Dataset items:
-- ==== Sys2Proof/Laws/Memory.lean ====
section
/-! SUPPORT. The laws of the cell arrays: read after write, and every write keeps the canonical form. -/

namespace Sys2Proof.Machine

theorem memory_read_cons {w : Nat} (i j : Nat) (v : BitVec w) (m : Memory w)
    (h : ∀ x ∈ m, i < x.1) : Memory.read (Memory.cons i v m) j = if i = j then v else Memory.read m j := by
  have low : ∀ (m : Memory w), (∀ x ∈ m, j < x.1) → Memory.read m j = Memory.unlisted w := by
    intro m
    induction m with
    | nil => intro _; rfl
    | cons x m ih =>
      intro hx
      have h1 := hx x (by simp)
      rw [show (x :: m : Memory w) = (x.1, x.2) :: m from rfl, Memory.read, if_neg (by omega)]
      exact ih fun y hy => hx y (by simp [hy])
  unfold Memory.cons
  split
  · rename_i hv
    split
    · rename_i hij
      rw [low m (by simpa [hij] using h), hv]
    · rfl
  · rfl

theorem memory_wfFrom_mono {w : Nat} {size lo lo' : Nat} {m : Memory w} (hlo : lo' ≤ lo)
    (h : Memory.wfFrom size lo m = true) : Memory.wfFrom size lo' m = true := by
  cases m with
  | nil => rfl
  | cons x m =>
    simp only [Memory.wfFrom, Bool.and_eq_true, decide_eq_true_eq] at h ⊢
    exact ⟨⟨⟨by omega, h.1.1.2⟩, h.1.2⟩, h.2⟩

theorem memory_wfFrom_lower {w : Nat} {size lo : Nat} {m : Memory w}
    (h : Memory.wfFrom size lo m = true) : ∀ x ∈ m, lo ≤ x.1 := by
  induction m generalizing lo with
  | nil => simp
  | cons x m ih =>
    simp only [Memory.wfFrom, Bool.and_eq_true, decide_eq_true_eq] at h
    intro y hy
    rcases List.mem_cons.1 hy with rfl | hy
    · exact h.1.1.1
    · have := ih h.2 y hy
      omega

theorem memory_cons_wfFrom {w : Nat} {size lo i : Nat} {v : BitVec w} {m : Memory w} (hlo : lo ≤ i)
    (hi : i < size) (h : Memory.wfFrom size (i + 1) m = true) :
    Memory.wfFrom size lo (Memory.cons i v m) = true := by
  unfold Memory.cons
  split
  · exact memory_wfFrom_mono (by omega) h
  · simp only [Memory.wfFrom, Bool.and_eq_true, decide_eq_true_eq]
    exact ⟨⟨⟨hlo, hi⟩, by assumption⟩, h⟩

theorem memory_write_wfFrom {w : Nat} {size lo i : Nat} {v : BitVec w} {m : Memory w} (hlo : lo ≤ i)
    (hi : i < size) (h : Memory.wfFrom size lo m = true) :
    Memory.wfFrom size lo (Memory.write m i v) = true := by
  induction m generalizing lo with
  | nil => exact memory_cons_wfFrom hlo hi rfl
  | cons x m ih =>
    obtain ⟨a, u⟩ := x
    have h' := h
    simp only [Memory.wfFrom, Bool.and_eq_true, decide_eq_true_eq] at h'
    unfold Memory.write
    split
    · refine memory_cons_wfFrom hlo hi ?_
      simp only [Memory.wfFrom, Bool.and_eq_true, decide_eq_true_eq]
      exact ⟨⟨⟨by omega, h'.1.1.2⟩, h'.1.2⟩, h'.2⟩
    · split
      · subst_vars
        exact memory_cons_wfFrom hlo hi h'.2
      · simp only [Memory.wfFrom, Bool.and_eq_true, decide_eq_true_eq]
        exact ⟨h'.1, ih (by omega) h'.2⟩

/-- A write inside a space keeps its canonical form. -/
theorem memory_write_wf {w : Nat} {size i : Nat} {v : BitVec w} {m : Memory w} (hi : i < size)
    (h : Memory.wf size m = true) : Memory.wf size (Memory.write m i v) = true :=
  memory_write_wfFrom (Nat.zero_le _) hi h

/-- The empty listing is in canonical form. -/
theorem memory_nil_wf (w size : Nat) : Memory.wf (w := w) size [] = true := rfl

theorem memory_read_write_from {w : Nat} {size lo : Nat} (m : Memory w) (i j : Nat) (v : BitVec w)
    (h : Memory.wfFrom size lo m = true) :
    Memory.read (Memory.write m i v) j = if i = j then v else Memory.read m j := by
  induction m generalizing lo with
  | nil => exact memory_read_cons i j v [] (by simp)
  | cons x m ih =>
    obtain ⟨a, u⟩ := x
    have h' := h
    simp only [Memory.wfFrom, Bool.and_eq_true, decide_eq_true_eq] at h'
    have above := memory_wfFrom_lower h'.2
    unfold Memory.write
    split
    · rename_i hia
      refine memory_read_cons i j v _ ?_
      intro y hy
      rcases List.mem_cons.1 hy with rfl | hy
      · exact hia
      · have := above y hy
        omega
    · split
      · rename_i hia
        subst hia
        rw [memory_read_cons i j v m (fun y hy => above y hy)]
        by_cases hij : i = j
        · simp [hij]
        · simp [hij, Memory.read]
      · rename_i hlt hne
        simp only [Memory.read]
        rw [ih h'.2]
        by_cases haj : a = j
        · subst haj
          simp [hne]
        · simp [haj]

/-- Reading after a write: the written cell has the new value, every other cell its old one (R64, R67). -/
theorem memory_read_write {w : Nat} {size : Nat} (m : Memory w) (i j : Nat) (v : BitVec w)
    (h : Memory.wf size m = true) :
    Memory.read (Memory.write m i v) j = if i = j then v else Memory.read m j :=
  memory_read_write_from m i j v h

end Sys2Proof.Machine
end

• **EXERCISE**: Would you retype all of the lines shown above, exactly as given?

• **SOLUTION TO THIS PROBLEM**:
-- ==== Sys2Proof/Laws/Memory.lean ====
section
/-! SUPPORT. The laws of the cell arrays: read after write, and every write keeps the canonical form. -/

namespace Sys2Proof.Machine

theorem memory_read_cons {w : Nat} (i j : Nat) (v : BitVec w) (m : Memory w)
    (h : ∀ x ∈ m, i < x.1) : Memory.read (Memory.cons i v m) j = if i = j then v else Memory.read m j := by
  have low : ∀ (m : Memory w), (∀ x ∈ m, j < x.1) → Memory.read m j = Memory.unlisted w := by
    intro m
    induction m with
    | nil => intro _; rfl
    | cons x m ih =>
      intro hx
      have h1 := hx x (by simp)
      rw [show (x :: m : Memory w) = (x.1, x.2) :: m from rfl, Memory.read, if_neg (by omega)]
      exact ih fun y hy => hx y (by simp [hy])
  unfold Memory.cons
  split
  · rename_i hv
    split
    · rename_i hij
      rw [low m (by simpa [hij] using h), hv]
    · rfl
  · rfl

theorem memory_wfFrom_mono {w : Nat} {size lo lo' : Nat} {m : Memory w} (hlo : lo' ≤ lo)
    (h : Memory.wfFrom size lo m = true) : Memory.wfFrom size lo' m = true := by
  cases m with
  | nil => rfl
  | cons x m =>
    simp only [Memory.wfFrom, Bool.and_eq_true, decide_eq_true_eq] at h ⊢
    exact ⟨⟨⟨by omega, h.1.1.2⟩, h.1.2⟩, h.2⟩

theorem memory_wfFrom_lower {w : Nat} {size lo : Nat} {m : Memory w}
    (h : Memory.wfFrom size lo m = true) : ∀ x ∈ m, lo ≤ x.1 := by
  induction m generalizing lo with
  | nil => simp
  | cons x m ih =>
    simp only [Memory.wfFrom, Bool.and_eq_true, decide_eq_true_eq] at h
    intro y hy
    rcases List.mem_cons.1 hy with rfl | hy
    · exact h.1.1.1
    · have := ih h.2 y hy
      omega

theorem memory_cons_wfFrom {w : Nat} {size lo i : Nat} {v : BitVec w} {m : Memory w} (hlo : lo ≤ i)
    (hi : i < size) (h : Memory.wfFrom size (i + 1) m = true) :
    Memory.wfFrom size lo (Memory.cons i v m) = true := by
  unfold Memory.cons
  split
  · exact memory_wfFrom_mono (by omega) h
  · simp only [Memory.wfFrom, Bool.and_eq_true, decide_eq_true_eq]
    exact ⟨⟨⟨hlo, hi⟩, by assumption⟩, h⟩

theorem memory_write_wfFrom {w : Nat} {size lo i : Nat} {v : BitVec w} {m : Memory w} (hlo : lo ≤ i)
    (hi : i < size) (h : Memory.wfFrom size lo m = true) :
    Memory.wfFrom size lo (Memory.write m i v) = true := by
  induction m generalizing lo with
  | nil => exact memory_cons_wfFrom hlo hi rfl
  | cons x m ih =>
    obtain ⟨a, u⟩ := x
    have h' := h
    simp only [Memory.wfFrom, Bool.and_eq_true, decide_eq_true_eq] at h'
    unfold Memory.write
    split
    · refine memory_cons_wfFrom hlo hi ?_
      simp only [Memory.wfFrom, Bool.and_eq_true, decide_eq_true_eq]
      exact ⟨⟨⟨by omega, h'.1.1.2⟩, h'.1.2⟩, h'.2⟩
    · split
      · subst_vars
        exact memory_cons_wfFrom hlo hi h'.2
      · simp only [Memory.wfFrom, Bool.and_eq_true, decide_eq_true_eq]
        exact ⟨h'.1, ih (by omega) h'.2⟩

/-- A write inside a space keeps its canonical form. -/
theorem memory_write_wf {w : Nat} {size i : Nat} {v : BitVec w} {m : Memory w} (hi : i < size)
    (h : Memory.wf size m = true) : Memory.wf size (Memory.write m i v) = true :=
  memory_write_wfFrom (Nat.zero_le _) hi h

/-- The empty listing is in canonical form. -/
theorem memory_nil_wf (w size : Nat) : Memory.wf (w := w) size [] = true := rfl

theorem memory_read_write_from {w : Nat} {size lo : Nat} (m : Memory w) (i j : Nat) (v : BitVec w)
    (h : Memory.wfFrom size lo m = true) :
    Memory.read (Memory.write m i v) j = if i = j then v else Memory.read m j := by
  induction m generalizing lo with
  | nil => exact memory_read_cons i j v [] (by simp)
  | cons x m ih =>
    obtain ⟨a, u⟩ := x
    have h' := h
    simp only [Memory.wfFrom, Bool.and_eq_true, decide_eq_true_eq] at h'
    have above := memory_wfFrom_lower h'.2
    unfold Memory.write
    split
    · rename_i hia
      refine memory_read_cons i j v _ ?_
      intro y hy
      rcases List.mem_cons.1 hy with rfl | hy
      · exact hia
      · have := above y hy
        omega
    · split
      · rename_i hia
        subst hia
        rw [memory_read_cons i j v m (fun y hy => above y hy)]
        by_cases hij : i = j
        · simp [hij]
        · simp [hij, Memory.read]
      · rename_i hlt hne
        simp only [Memory.read]
        rw [ih h'.2]
        by_cases haj : a = j
        · subst haj
          simp [hne]
        · simp [haj]

/-- Reading after a write: the written cell has the new value, every other cell its old one (R64, R67). -/
theorem memory_read_write {w : Nat} {size : Nat} (m : Memory w) (i j : Nat) (v : BitVec w)
    (h : Memory.wf size m = true) :
    Memory.read (Memory.write m i v) j = if i = j then v else Memory.read m j :=
  memory_read_write_from m i j v h

end Sys2Proof.Machine
end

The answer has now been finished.